## [Required work]
Set down the data that follows, exactly and completely.

## [Source data]
Content starts
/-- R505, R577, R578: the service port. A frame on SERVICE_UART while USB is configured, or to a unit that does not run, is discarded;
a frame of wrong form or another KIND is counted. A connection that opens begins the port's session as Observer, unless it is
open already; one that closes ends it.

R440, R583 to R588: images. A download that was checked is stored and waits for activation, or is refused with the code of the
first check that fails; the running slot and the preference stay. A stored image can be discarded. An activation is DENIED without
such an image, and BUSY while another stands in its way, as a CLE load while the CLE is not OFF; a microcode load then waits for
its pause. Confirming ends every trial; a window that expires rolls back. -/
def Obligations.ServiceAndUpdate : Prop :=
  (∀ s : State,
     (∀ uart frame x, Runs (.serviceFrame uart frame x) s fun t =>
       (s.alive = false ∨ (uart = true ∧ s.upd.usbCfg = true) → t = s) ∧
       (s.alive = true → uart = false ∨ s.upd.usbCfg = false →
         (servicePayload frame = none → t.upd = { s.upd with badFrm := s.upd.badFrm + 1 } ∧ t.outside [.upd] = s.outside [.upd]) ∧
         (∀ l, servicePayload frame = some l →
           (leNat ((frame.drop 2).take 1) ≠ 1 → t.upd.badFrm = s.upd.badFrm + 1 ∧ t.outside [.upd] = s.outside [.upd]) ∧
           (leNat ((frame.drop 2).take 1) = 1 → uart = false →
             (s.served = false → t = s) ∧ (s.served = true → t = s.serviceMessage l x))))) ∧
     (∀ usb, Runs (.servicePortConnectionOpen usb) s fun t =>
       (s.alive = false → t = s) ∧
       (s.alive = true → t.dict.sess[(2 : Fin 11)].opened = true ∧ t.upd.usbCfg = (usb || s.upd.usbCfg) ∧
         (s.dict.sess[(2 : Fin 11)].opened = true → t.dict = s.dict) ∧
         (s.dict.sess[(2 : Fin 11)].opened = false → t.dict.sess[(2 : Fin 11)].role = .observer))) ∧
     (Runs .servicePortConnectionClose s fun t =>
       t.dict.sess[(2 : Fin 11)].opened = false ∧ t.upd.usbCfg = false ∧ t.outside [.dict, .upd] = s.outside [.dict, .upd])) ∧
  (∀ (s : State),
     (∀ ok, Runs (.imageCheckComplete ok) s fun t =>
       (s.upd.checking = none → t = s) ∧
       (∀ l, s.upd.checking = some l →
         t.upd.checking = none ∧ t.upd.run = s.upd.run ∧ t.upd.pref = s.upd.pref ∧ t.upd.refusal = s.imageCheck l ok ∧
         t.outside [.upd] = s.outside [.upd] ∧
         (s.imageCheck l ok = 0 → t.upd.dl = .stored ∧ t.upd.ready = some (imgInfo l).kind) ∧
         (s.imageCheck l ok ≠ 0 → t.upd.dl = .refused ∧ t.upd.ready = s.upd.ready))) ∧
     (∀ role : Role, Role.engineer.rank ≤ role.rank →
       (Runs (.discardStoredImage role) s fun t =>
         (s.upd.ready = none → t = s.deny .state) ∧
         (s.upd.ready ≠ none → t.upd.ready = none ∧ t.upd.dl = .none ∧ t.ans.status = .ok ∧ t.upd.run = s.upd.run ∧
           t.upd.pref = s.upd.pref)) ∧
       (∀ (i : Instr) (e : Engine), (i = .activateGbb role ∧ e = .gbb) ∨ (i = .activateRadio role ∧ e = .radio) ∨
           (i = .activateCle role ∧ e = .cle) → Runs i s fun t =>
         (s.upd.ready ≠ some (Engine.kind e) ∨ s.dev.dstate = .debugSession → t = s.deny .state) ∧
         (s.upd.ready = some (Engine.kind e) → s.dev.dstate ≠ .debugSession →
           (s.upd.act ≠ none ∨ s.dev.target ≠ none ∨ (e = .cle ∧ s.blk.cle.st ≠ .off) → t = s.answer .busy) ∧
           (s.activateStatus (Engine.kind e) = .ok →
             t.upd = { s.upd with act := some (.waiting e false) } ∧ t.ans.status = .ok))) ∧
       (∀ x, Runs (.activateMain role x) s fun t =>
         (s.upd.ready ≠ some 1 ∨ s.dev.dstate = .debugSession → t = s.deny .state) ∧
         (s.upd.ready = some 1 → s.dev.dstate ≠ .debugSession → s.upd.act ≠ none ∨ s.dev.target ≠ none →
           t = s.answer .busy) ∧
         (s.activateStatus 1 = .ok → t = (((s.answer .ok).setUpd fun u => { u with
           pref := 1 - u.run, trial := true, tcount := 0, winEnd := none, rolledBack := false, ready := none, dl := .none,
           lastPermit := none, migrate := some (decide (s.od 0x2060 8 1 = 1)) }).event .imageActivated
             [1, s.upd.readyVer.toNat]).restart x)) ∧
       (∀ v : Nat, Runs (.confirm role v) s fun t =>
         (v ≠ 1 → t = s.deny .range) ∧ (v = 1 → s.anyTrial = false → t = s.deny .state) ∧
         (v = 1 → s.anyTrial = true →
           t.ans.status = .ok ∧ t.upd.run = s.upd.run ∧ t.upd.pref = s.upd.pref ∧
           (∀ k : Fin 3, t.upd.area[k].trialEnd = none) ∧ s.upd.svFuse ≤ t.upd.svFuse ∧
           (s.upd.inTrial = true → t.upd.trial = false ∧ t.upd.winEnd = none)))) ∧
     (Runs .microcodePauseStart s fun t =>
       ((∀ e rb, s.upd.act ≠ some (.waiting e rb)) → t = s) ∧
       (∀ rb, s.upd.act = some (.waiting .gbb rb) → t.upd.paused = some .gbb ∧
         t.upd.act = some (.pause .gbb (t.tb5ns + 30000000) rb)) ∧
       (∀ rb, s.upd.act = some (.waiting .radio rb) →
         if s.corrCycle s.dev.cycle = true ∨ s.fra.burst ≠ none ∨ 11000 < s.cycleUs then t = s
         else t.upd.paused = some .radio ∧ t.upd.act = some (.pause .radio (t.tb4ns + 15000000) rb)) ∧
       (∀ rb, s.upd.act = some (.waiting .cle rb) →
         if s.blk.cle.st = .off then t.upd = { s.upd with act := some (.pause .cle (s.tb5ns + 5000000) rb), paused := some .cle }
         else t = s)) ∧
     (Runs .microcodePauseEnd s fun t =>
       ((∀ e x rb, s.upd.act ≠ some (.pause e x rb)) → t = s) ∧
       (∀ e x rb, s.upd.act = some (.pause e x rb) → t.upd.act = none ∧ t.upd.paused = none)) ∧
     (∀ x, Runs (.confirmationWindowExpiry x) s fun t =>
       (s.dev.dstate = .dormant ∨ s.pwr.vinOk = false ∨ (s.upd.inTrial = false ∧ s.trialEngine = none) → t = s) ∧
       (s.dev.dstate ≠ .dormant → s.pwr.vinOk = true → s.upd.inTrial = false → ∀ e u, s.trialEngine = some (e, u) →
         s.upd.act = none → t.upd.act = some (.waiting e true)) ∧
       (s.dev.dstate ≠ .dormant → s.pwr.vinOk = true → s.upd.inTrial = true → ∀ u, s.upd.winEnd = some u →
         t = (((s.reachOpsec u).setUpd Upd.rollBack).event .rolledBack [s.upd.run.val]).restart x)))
Content ends
## [Exercise answer]
/-- R505, R577, R578: the service port. A frame on SERVICE_UART while USB is configured, or to a unit that does not run, is discarded;
a frame of wrong form or another KIND is counted. A connection that opens begins the port's session as Observer, unless it is
open already; one that closes ends it.

R440, R583 to R588: images. A download that was checked is stored and waits for activation, or is refused with the code of the
first check that fails; the running slot and the preference stay. A stored image can be discarded. An activation is DENIED without
such an image, and BUSY while another stands in its way, as a CLE load while the CLE is not OFF; a microcode load then waits for
its pause. Confirming ends every trial; a window that expires rolls back. -/
def Obligations.ServiceAndUpdate : Prop :=
  (∀ s : State,
     (∀ uart frame x, Runs (.serviceFrame uart frame x) s fun t =>
       (s.alive = false ∨ (uart = true ∧ s.upd.usbCfg = true) → t = s) ∧
       (s.alive = true → uart = false ∨ s.upd.usbCfg = false →
         (servicePayload frame = none → t.upd = { s.upd with badFrm := s.upd.badFrm + 1 } ∧ t.outside [.upd] = s.outside [.upd]) ∧
         (∀ l, servicePayload frame = some l →
           (leNat ((frame.drop 2).take 1) ≠ 1 → t.upd.badFrm = s.upd.badFrm + 1 ∧ t.outside [.upd] = s.outside [.upd]) ∧
           (leNat ((frame.drop 2).take 1) = 1 → uart = false →
             (s.served = false → t = s) ∧ (s.served = true → t = s.serviceMessage l x))))) ∧
     (∀ usb, Runs (.servicePortConnectionOpen usb) s fun t =>
       (s.alive = false → t = s) ∧
       (s.alive = true → t.dict.sess[(2 : Fin 11)].opened = true ∧ t.upd.usbCfg = (usb || s.upd.usbCfg) ∧
         (s.dict.sess[(2 : Fin 11)].opened = true → t.dict = s.dict) ∧
         (s.dict.sess[(2 : Fin 11)].opened = false → t.dict.sess[(2 : Fin 11)].role = .observer))) ∧
     (Runs .servicePortConnectionClose s fun t =>
       t.dict.sess[(2 : Fin 11)].opened = false ∧ t.upd.usbCfg = false ∧ t.outside [.dict, .upd] = s.outside [.dict, .upd])) ∧
  (∀ (s : State),
     (∀ ok, Runs (.imageCheckComplete ok) s fun t =>
       (s.upd.checking = none → t = s) ∧
       (∀ l, s.upd.checking = some l →
         t.upd.checking = none ∧ t.upd.run = s.upd.run ∧ t.upd.pref = s.upd.pref ∧ t.upd.refusal = s.imageCheck l ok ∧
         t.outside [.upd] = s.outside [.upd] ∧
         (s.imageCheck l ok = 0 → t.upd.dl = .stored ∧ t.upd.ready = some (imgInfo l).kind) ∧
         (s.imageCheck l ok ≠ 0 → t.upd.dl = .refused ∧ t.upd.ready = s.upd.ready))) ∧
     (∀ role : Role, Role.engineer.rank ≤ role.rank →
       (Runs (.discardStoredImage role) s fun t =>
         (s.upd.ready = none → t = s.deny .state) ∧
         (s.upd.ready ≠ none → t.upd.ready = none ∧ t.upd.dl = .none ∧ t.ans.status = .ok ∧ t.upd.run = s.upd.run ∧
           t.upd.pref = s.upd.pref)) ∧
       (∀ (i : Instr) (e : Engine), (i = .activateGbb role ∧ e = .gbb) ∨ (i = .activateRadio role ∧ e = .radio) ∨
           (i = .activateCle role ∧ e = .cle) → Runs i s fun t =>
         (s.upd.ready ≠ some (Engine.kind e) ∨ s.dev.dstate = .debugSession → t = s.deny .state) ∧
         (s.upd.ready = some (Engine.kind e) → s.dev.dstate ≠ .debugSession →
           (s.upd.act ≠ none ∨ s.dev.target ≠ none ∨ (e = .cle ∧ s.blk.cle.st ≠ .off) → t = s.answer .busy) ∧
           (s.activateStatus (Engine.kind e) = .ok →
             t.upd = { s.upd with act := some (.waiting e false) } ∧ t.ans.status = .ok))) ∧
       (∀ x, Runs (.activateMain role x) s fun t =>
         (s.upd.ready ≠ some 1 ∨ s.dev.dstate = .debugSession → t = s.deny .state) ∧
         (s.upd.ready = some 1 → s.dev.dstate ≠ .debugSession → s.upd.act ≠ none ∨ s.dev.target ≠ none →
           t = s.answer .busy) ∧
         (s.activateStatus 1 = .ok → t = (((s.answer .ok).setUpd fun u => { u with
           pref := 1 - u.run, trial := true, tcount := 0, winEnd := none, rolledBack := false, ready := none, dl := .none,
           lastPermit := none, migrate := some (decide (s.od 0x2060 8 1 = 1)) }).event .imageActivated
             [1, s.upd.readyVer.toNat]).restart x)) ∧
       (∀ v : Nat, Runs (.confirm role v) s fun t =>
         (v ≠ 1 → t = s.deny .range) ∧ (v = 1 → s.anyTrial = false → t = s.deny .state) ∧
         (v = 1 → s.anyTrial = true →
           t.ans.status = .ok ∧ t.upd.run = s.upd.run ∧ t.upd.pref = s.upd.pref ∧
           (∀ k : Fin 3, t.upd.area[k].trialEnd = none) ∧ s.upd.svFuse ≤ t.upd.svFuse ∧
           (s.upd.inTrial = true → t.upd.trial = false ∧ t.upd.winEnd = none)))) ∧
     (Runs .microcodePauseStart s fun t =>
       ((∀ e rb, s.upd.act ≠ some (.waiting e rb)) → t = s) ∧
       (∀ rb, s.upd.act = some (.waiting .gbb rb) → t.upd.paused = some .gbb ∧
         t.upd.act = some (.pause .gbb (t.tb5ns + 30000000) rb)) ∧
       (∀ rb, s.upd.act = some (.waiting .radio rb) →
         if s.corrCycle s.dev.cycle = true ∨ s.fra.burst ≠ none ∨ 11000 < s.cycleUs then t = s
         else t.upd.paused = some .radio ∧ t.upd.act = some (.pause .radio (t.tb4ns + 15000000) rb)) ∧
       (∀ rb, s.upd.act = some (.waiting .cle rb) →
         if s.blk.cle.st = .off then t.upd = { s.upd with act := some (.pause .cle (s.tb5ns + 5000000) rb), paused := some .cle }
         else t = s)) ∧
     (Runs .microcodePauseEnd s fun t =>
       ((∀ e x rb, s.upd.act ≠ some (.pause e x rb)) → t = s) ∧
       (∀ e x rb, s.upd.act = some (.pause e x rb) → t.upd.act = none ∧ t.upd.paused = none)) ∧
     (∀ x, Runs (.confirmationWindowExpiry x) s fun t =>
       (s.dev.dstate = .dormant ∨ s.pwr.vinOk = false ∨ (s.upd.inTrial = false ∧ s.trialEngine = none) → t = s) ∧
       (s.dev.dstate ≠ .dormant → s.pwr.vinOk = true → s.upd.inTrial = false → ∀ e u, s.trialEngine = some (e, u) →
         s.upd.act = none → t.upd.act = some (.waiting e true)) ∧
       (s.dev.dstate ≠ .dormant → s.pwr.vinOk = true → s.upd.inTrial = true → ∀ u, s.upd.winEnd = some u →
         t = (((s.reachOpsec u).setUpd Upd.rollBack).event .rolledBack [s.upd.run.val]).restart x)))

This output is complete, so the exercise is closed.